Problem Statement: -
Report all the duplicate emails. Note that it's guaranteed that the email field is not NULL.

Dataframe API Solution: -
from pyspark.sql.types import *
from pyspark.sql.functions import *
from pyspark.sql.window import *
# Define the schema for the "emails" table
emails_schema = StructType([ StructField("id", IntegerType(), True), StructField("email", StringType(), True) ])
# Define data for the "emails" table
emails_data = [ (1, 'a@b.com'), (2, 'c@d.com'), (3, 'a@b.com') ]

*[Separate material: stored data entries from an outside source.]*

-- ==== Sys2Proof/Machine/Barrier.lean ====
section
/-! DEFINITION. Transaction barriers, pipes and the fabric messages that carry their updates (16 R369 to R374; 14 R330 to
R336; 15 R359 to R362; 17 R394). -/

namespace Sys2Proof.Machine

/-! ## One barrier (16 R369, R370, R372) -/

/-- pending_bytes, signed. -/
def barBytes (b : Nat) : Int := sval (bits b 39 0) 40
/-- pending_arrivals. -/
def barPend (b : Nat) : Nat := bits b 55 40
/-- expected. -/
def barExp (b : Nat) : Nat := bits b 71 56
/-- phase. -/
def barPhase (b : Nat) : Nat := bits b 75 72
/-- The flags poisoned, diverted and fault_pending as bits 2:0. -/
def barFlags (b : Nat) : Nat := bits b 78 76
/-- owner_ctx and owner_name. -/
def barOwner (b : Nat) : Nat × Nat := (bits b 89 80, bits b 107 90)

/-- Sets the poisoned flag. -/
def barPoison (b : Nat) : Nat := setBits b 78 78 1

/-- Adds to pending_bytes, clamping with poisoned (R372). -/
def barAddBytes (b : Nat) (v : Int) : Nat :=
  let x := barBytes b + v
  let c := max (-(2 ^ 39)) (min (2 ^ 39 - 1) x)
  let b' := setBits b 39 0 (lowBits 40 c)
  if c = x then b' else barPoison b'

/-- The completion check after an update (R370). -/
def barCheck (b : Nat) : Nat :=
  if barExp b ≠ 0 ∧ barPend b = 0 ∧ barBytes b = 0 then
    setBits (setBits b 75 72 (barPhase b + 1)) 55 40 (barExp b)
  else b

/-- One update of a barrier (R370, R372). -/
def barApply (b : Nat) (u : BarUpdate) : Nat :=
  match u with
  | .init n =>
    barCheck (setBits (setBits (setBits (setBits (setBits b 39 0 0) 55 40 n) 71 56 n) 75 72 0) 78 77 0)
  | .arrive => if barPend b = 0 then barPoison b else barCheck (setBits b 55 40 (barPend b - 1))
  | .arriveExp v =>
    if barPend b = 0 then barPoison b
    else let b := barAddBytes b v.toInt; barCheck (setBits b 55 40 (barPend b - 1))
  | .expect v => barCheck (barAddBytes b v.toInt)
  | .post n p => let b := barAddBytes b (-(n : Int)); barCheck (if p then barPoison b else b)

/-- The logical name of a barrier (15 R359). -/
def barName (l idx : Nat) : Nat := l * 256 + idx % 256

/-- A core's barrier. -/
def Core.bar (c : Core) (i : Nat) : Nat := c.bars.nat (16 * (i % 256)) 16

/-- Replaces a core's barrier. -/
def Core.setBar (c : Core) (i v : Nat) : Core := { c with bars := c.bars.putN (16 * (i % 256)) 16 v }

/-- What became of a message (15 R361). -/
inductive Arrival where
  | landed | refused | wrongOwner | nobody
  deriving DecidableEq, Repr

/-- Applies an update to barrier idx of logical core l of a context, where its diversion entry says it lives (16 R371;
17 R394): resident in the core, absent in the shadow barrier store with diverted set, moving refused. -/
def State.barUpdate (s : State) (ctx l idx : Nat) (u : BarUpdate) : Arrival × State :=
  match Tab.get s.ctxs ctx with
  | none => (.nobody, s)
  | some x =>
    match s.divState x l with
    | 1 =>
      match s.residentCore ctx l with
      | none => (.refused, s)
      | some c =>
        let b := c.bar idx
        if barOwner b ≠ (ctx, barName l idx) then (.wrongOwner, s)
        else (.landed, s.setCore (c.setBar idx (barApply b u)))
    | 2 =>
      let a := s.sbsOf x l + 16 * (idx % 256)
      let b := s.pnat a 16
      if barOwner b ≠ (ctx, barName l idx) then (.wrongOwner, s)
      else
        let b := barApply b u
        (.landed, s.divert ctx a [(0, 16, setBits b 77 77 1)])
    | 3 => (.refused, s)
    | _ => (.nobody, s)

/-! ## Reports to a logical core (08 R184, R185) -/

/-- A COPYFAULT with no element: handle, bundle and position as given (16 R371, 14 R333). -/
def State.copyFault (s : State) (ctx l detail handle : Nat) (bundle : Word) (va : Nat) (crd : List Nat) (pos : Nat) :
    State :=
  s.trapRec ctx l (eventRec cCOPYFAULT detail handle 0 s.tick bundle va crd pos)

/-! ## Pipes and messages (14 R330 to R336) -/

/-- Delivers a pipe message: to the endpoint of a resident member, to the image's endpoint of an absent one; a full
buffer refuses it (14 R332, 17 R394). -/
def State.pipeArrive (s : State) (ctx l e : Nat) (m : VWord) : Arrival × State :=
  match Tab.get s.ctxs ctx with
  | none => (.nobody, s)
  | some x =>
    match s.divState x l with
    | 1 =>
      match s.residentCore ctx l with
      | none => (.refused, s)
      | some c =>
        let q := c.eng.pipes[Fin.ofNat 8 e]
        if q.entries.length < q.depth then
          (.landed, s.setCore { c with eng := { c.eng with
            pipes := vmod c.eng.pipes (e % 8) fun q => { q with entries := q.entries ++ [m] } } })
        else (.refused, s)
    | 2 =>
      let h := s.imageOf x l + 0x330000 + 64 * (e % 8)
      let n := s.pnat (h + 3) 1
      if n < s.pnat (h + 1) 1 then
        let j := (s.pnat (h + 2) 1 + n) % 16
        (.landed, s.divert ctx (s.imageOf x l)
          [(0x320000 + 8192 * (e % 8) + 512 * j, 512, m.toNat), (0x330000 + 64 * (e % 8) + 3, 1, n + 1)])
      else (.refused, s)
    | 3 => (.refused, s)
    | _ => (.nobody, s)

/-- Delivers a free notice to the writer's endpoint (14 R332). -/
def State.freeArrive (s : State) (ctx l e n : Nat) : Arrival × State :=
  match Tab.get s.ctxs ctx with
  | none => (.nobody, s)
  | some x =>
    match s.divState x l with
    | 1 =>
      match s.residentCore ctx l with
      | none => (.refused, s)
      | some c =>
        (.landed, s.setCore { c with eng := { c.eng with
          pipes := vmod c.eng.pipes (e % 8) fun q => { q with outstanding := q.outstanding - n } } })
    | 2 =>
      let a := 0x330000 + 64 * (e % 8) + 4
      (.landed, s.divert ctx (s.imageOf x l) [(a, 1, s.pnat (s.imageOf x l + a) 1 - n)])
    | 3 => (.refused, s)
    | _ => (.nobody, s)

/-- Lowers the pending count of a landed or dropped message (15 R360). -/
def State.unpend (s : State) (ctx l : Nat) : State :=
  match Tab.get s.ctxs ctx with
  | some x => s.addPending x l (-1)
  | none => s

/-- Changes the messages of a core's window. -/
def State.onWindow (s : State) (p : Nat) (f : List Msg → List Msg) : State :=
  let c := s.getCore p
  s.setCore { c with port := { c.port with window := f c.port.window } }

/-- Whether an earlier message of the window to the same receiver is not accepted yet (14 R335). -/
def behind (w : List Msg) (k : Nat) (m : Msg) : Bool :=
  (w.take k).any fun o => o.ctx == m.ctx && o.lcore == m.lcore && o.st != .accepted

/-- An acknowledgement removes an accepted message (14 R335, R336). -/
def State.fabricAck (s : State) (p k : Nat) : State :=
  match (s.getCore p).port.window[k]? with
  | some m => if m.st = .accepted then s.onWindow p fun w => dropNth w k else s
  | none => s

/-- After the back-off a port resends the refused messages (14 R336). -/
def State.resend (s : State) (p : Nat) : State :=
  s.onWindow p fun w => w.map fun m => match m.st with
    | .refused t => if t ≤ s.tick then { m with st := .sent, dest := none } else m
    | _ => m

/-- Whether a pending result is a future that its slice has refused (11 R259), which stands in the replay window. -/
def Pend.refused (q : Pend) : Bool :=
  match q.wait with
  | .future _ _ _ false retry _ => decide (0 < retry)
  | _ => false

/-- The places taken in the replay window of a core (14 R335, R336). -/
def Core.inWindow (c : Core) : Nat := c.port.window.length + (c.pend.filter Pend.refused).length

/-- Whether the window of the current core has room (14 R336). -/
def Core.windowRoom (c : Core) : Bool := decide (c.inWindow < 32)

/-- Whether a write that awaits its acknowledgement holds a release at a scope (11 R252): at node 1 always, at node 2 at
SYSTEM or wider. -/
def Ack.holds (a : Ack) (sc : Scope) : Bool := decide (a.node = 1) || (decide (a.node = 2) && decide (5 ≤ scopeCode sc))

/-- Whether a message is a write of its sender on the core path that is not accepted (11 R252). -/
def Msg.open_ (m : Msg) : Bool :=
  !m.engine && m.st != .accepted && (match m.body with
    | .freeNotice _ _ => false
    | _ => true)

/-- Whether every earlier write of a logical core is acknowledged for a release at a scope (11 R252), wherever the core
was when it made them (12 R286). -/
def State.acked (s : State) (ctx l : Nat) (sc : Scope) : Bool :=
  s.allCores.all fun c =>
    (c.port.acks.all fun a => !(a.ctx == ctx && a.lcore == l && a.holds sc)) &&
      (c.port.window.all fun m => !(m.ctx == ctx && m.src == l && m.open_))

/-! ## Barrier operands and instructions -/

/-- The logical cores of the current context. -/
def State.lcores (s : State) : Nat := ((Tab.get s.ctxs s.core.self.1).map (·.lcores)).getD 0

/-- A barrier operand as resolved at issue (16 R373, 15 R359): a name outside the context, or of another logical core
where that is not allowed, is none and raises ACCESS. -/
def barRef (s : State) (b : BarOp) (remote : Bool) : Option BarRef :=
  match b with
  | .idx i => some (BarRef.mk false s.core.self.2 i.toNat)
  | .name x =>
    let v := s.core.sx x
    let l := wbits v 17 8
    if l < s.lcores ∧ (remote = true ∨ l = s.core.self.2) then some (BarRef.mk true l (wbits v 7 0)) else none

/-- Continues with a resolved barrier, or raises ACCESS with detail 1 (15 R359). -/
def withBar (s : State) (b : BarOp) (remote : Bool) (k : BarRef → State) : State :=
  match barRef s b remote with
  | some r => k r
  | none => s.trap tACCESS 1 0

/-- Whether a byte expectation is in range (16 R373). -/
def expectOk (v : Word) : Bool := decide (-(2 ^ 39) ≤ v.toInt) && decide (v.toInt ≤ 2 ^ 39 - 1)

/-- BINIT (R373): the count is bits 15:0; 0 is ILLEGAL. -/
def execBinit (bar : BarOp) (x : SSrc) (s : State) : Res :=
  let n := wbits (s.core.sx x) 15 0
  s.whenOk (decide (n ≠ 0)) (withBar s bar false fun r => s.withhold (.barrier r (.init n)))

/-- BARV (R373). -/
def execBarv (bar : BarOp) (s : State) : Res := .next (withBar s bar true fun r => s.withhold (.barrier r .arrive))

/-- BARV_EXP (R373). -/
def execBarvExp (bar : BarOp) (x : SSrc) (s : State) : Res :=
  let v := s.core.sx x
  s.whenOk (expectOk v) (withBar s bar true fun r => s.withhold (.barrier r (.arriveExp v)))

/-- BEXP (R373). -/
def execBexp (bar : BarOp) (x : SSrc) (s : State) : Res :=
  let v := s.core.sx x
  s.whenOk (expectOk v) (withBar s bar true fun r => s.withhold (.barrier r (.expect v)))

/-- Whether a barrier operand moves barrier idx of the issuing core l, member m of its gang. -/
def BarRef.moves (r : BarRef) (mask m l idx : Nat) : Bool :=
  decide (r.idx = idx) && (if r.named then decide (r.lcore = l) else decide (mask = 0) || mask.testBit m)

/-- Whether a withheld entry would move barrier idx of its own core (08 R175). -/
def EKind.movesBar (k : EKind) (m l idx : Nat) : Bool :=
  match k with
  | .barrier r _ => r.moves 0 m l idx
  | .copy c => c.bar.moves c.mask m l idx
  | .matrix c => (c.bar.map fun r => r.moves 0 m l idx).getD false
  | .spawn _ post => (post.map fun r => r.moves 0 m l idx).getD false
  | _ => false

/-- The gang member that the current core runs. -/
def Core.member (c : Core) : Nat := (c.seat.map (·.member)).getD 0

/-- BWAIT (R374, 08 R175): pending until the phase differs, an acquire that later accesses wait for (12 R273, R279); on a barrier that the segment's own entries would move,
WAITSELF. -/
def execBwait (bar : BarOp) (x : SDst) (s : State) : Res :=
  s.whenOk (decide (x ≠ 0)) (withBar s bar false fun r =>
    if s.core.cbuf.any fun e => e.kind.movesBar s.core.member s.core.self.2 r.idx then s.trap tWAITSELF 1 0
    else s.addPend (.x x) (.barrier r.idx (wbits (s.core.xr x) 3 0)) s.core.mLatch true)

/-- The value of BWAIT (R374): phase and flags. -/
def barWord (b : Nat) : Nat := barPhase b + 16 * barFlags b

/-- BTRY (R374): phase, flags, and whether the phase moved, which makes it an acquire at GANG scope. -/
def execBtry (n : Bool) (bar : BarOp) (x : SDst) (s : State) : Res :=
  .next (withBar s bar false fun r =>
    let b := s.core.bar r.idx
    let moved := barPhase b ≠ wbits (s.core.xr x) 3 0
    let s := if moved then s.emptyL1 else s
    s.retMx 2 n x (BitVec.ofNat 64 (barWord b + if moved then 256 else 0)))

/-! ## Pipe instructions (14 R331, R332) -/

/-- The endpoint e of the current core. -/
def Core.pipe (c : Core) (e : Fin 8) : Pipe := c.eng.pipes[e]

/-- The content that PIPW sends. -/
def pipeData (c : Core) : PipeSrc → VWord
  | .x r => (c.sx r).setWidth 4096
  | .v r => c.vx r

/-- PIPW: an endpoint that is no writer is ILLEGAL. -/
def execPipw (e : Fin 8) (src : PipeSrc) (s : State) : Res :=
  s.whenOk (decide ((s.core.pipe e).role = 1)) (s.withhold (.pipw e.val
    ((s.gangOf s.core).getD (s.core.pipe e).peerMember s.core.self.2) (s.core.pipe e).peerEnd (pipeData s.core src)))

/-- PIPR: the read pointer advances at issue (08 R176); an endpoint that is no reader is ILLEGAL. -/
def execPipr (n : Bool) (dst : PipeDst) (e : Fin 8) (s : State) : Res :=
  let count := s.core.arch.rd[e]
  let d := match dst with
    | .x d => pendX n d
    | .v d => pendV n d
  let vec := match dst with
    | .x _ => false
    | .v _ => true
  s.whenOk (decide ((s.core.pipe e).role = 2))
    ((s.addPend d (.pipe e.val count vec) s.core.mLatch false).upd fun c =>
      { c with arch := { c.arch with rd := c.arch.rd.set e (count + 1) } })

/-- What PIPQ reads: entries beyond the read pointer and depth, or outstanding, depth and bit 15. -/
def pipeWord (c : Core) (e : Fin 8) : Nat :=
  let q := c.pipe e
  if q.role = 2 then (q.base + q.entries.length - c.arch.rd[e]) % 32 + q.depth * 256
  else q.outstanding % 32 + q.depth * 256 + 2 ^ 15

/-- PIPQ: an endpoint that the member lacks is ILLEGAL. -/
def execPipq (n : Bool) (d : SDst) (e : Fin 8) (s : State) : Res :=
  s.whenOk (decide ((s.core.pipe e).role ≠ 0)) (s.retMx 2 n d (BitVec.ofNat 64 (pipeWord s.core e)))

/-- STATFL (14 R339). -/
def execStatfl (s : State) : Res := .next (s.withhold .statfl)

end Sys2Proof.Machine
end

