/-- What whole coverage of words and of a loaf does at a logical core (09 R198, R215; 17 R394). -/
def State.coverSp (s : State) (ctx l loaf : Nat) (ws : List Nat) (whole : Bool) : State :=
  match s.place ctx l with
  | .resident p =>
    let c := s.getCore p
    match c.heldLoaf loaf with
    | none => s
    | some f =>
      let c := { c with sp := { c.sp with poison := c.sp.poison.filter fun w => !(ws.any fun k => f * 64 + k == w) } }
      s.setCore (if whole then c.renewLoaf s.tick loaf else c)
  | .absent image =>
    if s.imgLoaf image loaf = 0 then s
    else
      let s := s.updMem fun m => { m with
        poison := m.poison.filter fun x => !(ws.any fun k => image / 64 + loaf * 64 + k == x)
        sys := m.sys.map fun e =>
          if ws.any fun k => image / 64 + loaf * 64 + k == e.1 then (e.1, { e.2 with poison := false }) else e }
      if whole then s.divert ctx (loafEntry image loaf) [(0, 1, 1)] else s
  | _ => s

/-! ## Posts (13 R292, R299; 16 R371) -/

/-- An update of a barrier by an engine of core p for a logical core: of that one's own barrier at once, of another's
as a message (14 R335, R336). -/
def State.post (s : State) (p ctx l : Nat) (b : BarRef) (u : BarUpdate) (handle : Nat) (bundle : Word)
    (task : Nat) : State :=
  if b.lcore ≠ l then s.engineSend p ctx b.lcore (.barrier b.idx u) handle bundle task l
  else
    match s.barUpdate ctx b.lcore b.idx u with
    | (.landed, s) => s
    | (.refused, s) => s.engineSend p ctx b.lcore (.barrier b.idx u) handle bundle task l
    | (_, s) => s.copyFault ctx l 1 handle bundle 0 [] noPos

end Sys2Proof.Machine
end

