-- ==== Sys2Proof/Machine/Registers.lean ====
section
/-! DEFINITION. The device registers of node 3: the tenancy, governor, bridge, mailbox and translation pages (11 R242;
15 R351, R363 to R365; 16 R375; 18 R412, R416). -/

namespace Sys2Proof.Machine

/-- The physical address of node 3 (15 R363). -/
def regBase : Nat := 0x600000000000

/-! ## Virtual interfaces (15 R364) -/

/-- A virtual interface entry as memory holds it. -/
def viAt (m : Mem) (a : Nat) : Vi :=
  let g := fun (o n : Nat) => m.nat (a + o) n
  { enabled := g 0 1 % 2 == 1, isolated := g 0 1 / 2 % 2 == 1, unsigned := g 0 1 / 4 % 2 == 1, island := g 1 1 % 4,
    lclusters := g 2 1, lcores := g 3 1 % 16 + 1, mask := BitVec.ofNat 8 (g 4 1), prioCap := g 5 1 % 4,
    buShare := g 6 2 % 512, memQuota := g 8 2, ctxBase := g 10 2, ctxCount := g 12 2, vector := g 14 2,
    ctxTable := g 16 8, queueTable := g 24 8, ring := g 32 8, ringSize := g 40 1, keys := g 48 8, keyCount := g 56 1 }

/-- The interfaces as last loaded, with their numbers. -/
def State.loaded (s : State) : List (Nat × Vi) :=
  (List.range 64).filterMap fun i => (s.vitNext[Fin.ofNat 64 i]).map fun v => (i, v)

/-- Whether two context ranges overlap. -/
def ctxOverlap (a b : Vi) : Bool := decide (a.ctxBase < b.ctxBase + b.ctxCount) && decide (b.ctxBase < a.ctxBase + a.ctxCount)

/-- The clusters of a mask. -/
def maskClusters (m : BitVec 8) : List Nat := (List.range 8).filter fun i => m.getLsbD i

/-- Whether the load of an entry is refused (15 R364): the ranges of enabled entries must not overlap; isolated entries count
whether they are enabled or not (07 R158). -/
def State.viRefused (s : State) (vi : Nat) (v : Vi) : Bool :=
  let all := (s.loaded.filter fun e => e.1 != vi).map (·.2)
  let o := all.filter (·.enabled)
  let iso := all.filter (·.isolated)
  decide ((maskClusters v.mask).length < v.lclusters) || (v.enabled && o.any (ctxOverlap v)) ||
    (v.isolated && (decide (4 ≤ iso.length) || iso.any fun e => e.island == v.island)) ||
    (v.isolated && (maskClusters v.mask).any fun c => s.islandOf c != v.island) ||
    s.ctxs.any fun x => x.2.vi == vi && !(decide (v.ctxBase ≤ x.1) && decide (x.1 < v.ctxBase + v.ctxCount))

/-- The entry in force after a load: the fields that wait for an interval boundary keep their values (15 R364). -/
def Vi.loadOver (new : Vi) (old : Option Vi) : Vi :=
  match old with
  | some o => { new with enabled := o.enabled, isolated := o.isolated, island := o.island, buShare := o.buShare }
  | none => { new with enabled := false, isolated := false, island := 0, buShare := 0 }

/-- vit.status after a load or a matrix write (15 R363). -/
def State.vitDone (s : State) (vi st : Nat) : State :=
  { s with ten := { s.ten with seq := (s.ten.seq + 1) % 256, lastVi := vi, status := st } }

/-- A load of entry vi (15 R364). -/
def State.vitLoad (s : State) (vi : Nat) : State :=
  let v := viAt s.mem.bytes (s.ten.vitBase.toNat + 64 * vi)
  if s.viRefused vi v then s.vitDone vi 1
  else
    { s with
      vitNext := vmod s.vitNext vi fun _ => some v
      vit := vmod s.vit vi fun old => some (v.loadOver old) }.vitDone vi 0

/-- The clusters whose field differs in a written matrix from the rails they are on (15 R365). -/
def Tenancy.changed (t : Tenancy) (v : Nat) : List Nat :=
  (List.range 8).filter fun c => v / 4 ^ c % 4 != t.rail.toNat / 4 ^ c % 4

/-- A matrix with the fields of some clusters taken from another. -/
def railsFrom (old : BitVec 16) (v : Nat) (cs : List Nat) : BitVec 16 :=
  BitVec.ofNat 16 (cs.foldl (fun r c => setBits r (2 * c + 1) (2 * c) (v / 4 ^ c % 4)) old.toNat)

/-- A write of the island switch matrix (15 R365): it changes only the clusters whose field differs, so that a change
held for another cluster stays (01 R13). One that moves a cluster out from under an isolated interface, enabled or not, is
refused whole. -/
def State.matrixWrite (s : State) (v : Nat) : State :=
  let changed := s.ten.changed v
  let under := s.loaded.any fun e => e.2.isolated && changed.any fun c => e.2.mask.getLsbD c
  if under then s.vitDone s.ten.lastVi 2
  else
    { s with ten := { s.ten with
      railNew := railsFrom s.ten.railNew v changed
      railPend := s.ten.railPend ||| BitVec.ofNat 8 ((changed.map fun c => 2 ^ c).foldl (· + ·) 0) } }.vitDone s.ten.lastVi 0

/-! ## The registers -/

/-- mbox.ctl (18 R412). -/
def Mbox.ctl (m : Mbox) : Nat :=
  m.repRd % 16 * 2 ^ 28 + m.repWr % 16 * 2 ^ 24 + m.reqRd % 16 * 2 ^ 20 + m.reqWr % 16 * 2 ^ 16 + b2n m.busy

/-- A write of req_wr: ignored when it would lower the outstanding count (18 R412). -/
def Mbox.postTo (m : Mbox) (wr : Nat) : Mbox :=
  if (wr + 16 - m.reqRd) % 16 < (m.reqWr + 16 - m.reqRd) % 16 then m else { m with reqWr := wr % 16 }

/-- A write of rep_rd: ignored when it would raise the unread count (18 R412). -/
def Mbox.consumeTo (m : Mbox) (rd : Nat) : Mbox :=
  if (m.repWr + 16 - m.repRd) % 16 < (m.repWr + 16 - rd % 16) % 16 then m else { m with repRd := rd % 16 }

email_df = spark.createDataFrame(emails_data,emails_schema)
email_df.show()
+---+-------+
| id| email|
+---+-------+
| 1|a@b.com|
| 2|c@d.com|
| 3|a@b.com|
+---+-------+
df_grouped = email_df.groupBy("email").count().filter(col("count") > 1)
df_grouped.show()
+-------+-----+
| email|count|
+-------+-----+
|a@b.com| 2|
+-------+-----+
Spark SQL Solution: -
email_df.createOrReplaceTempView("Mails")
result_df = spark.sql("""
SELECT
email,
COUNT(*) AS Count
FROM Mails
GROUP BY Email
HAVING Count>1
""")
result_df.show()
+-------+-----+
| email|Count|
+-------+-----+
|a@b.com| 2|
+-------+-----+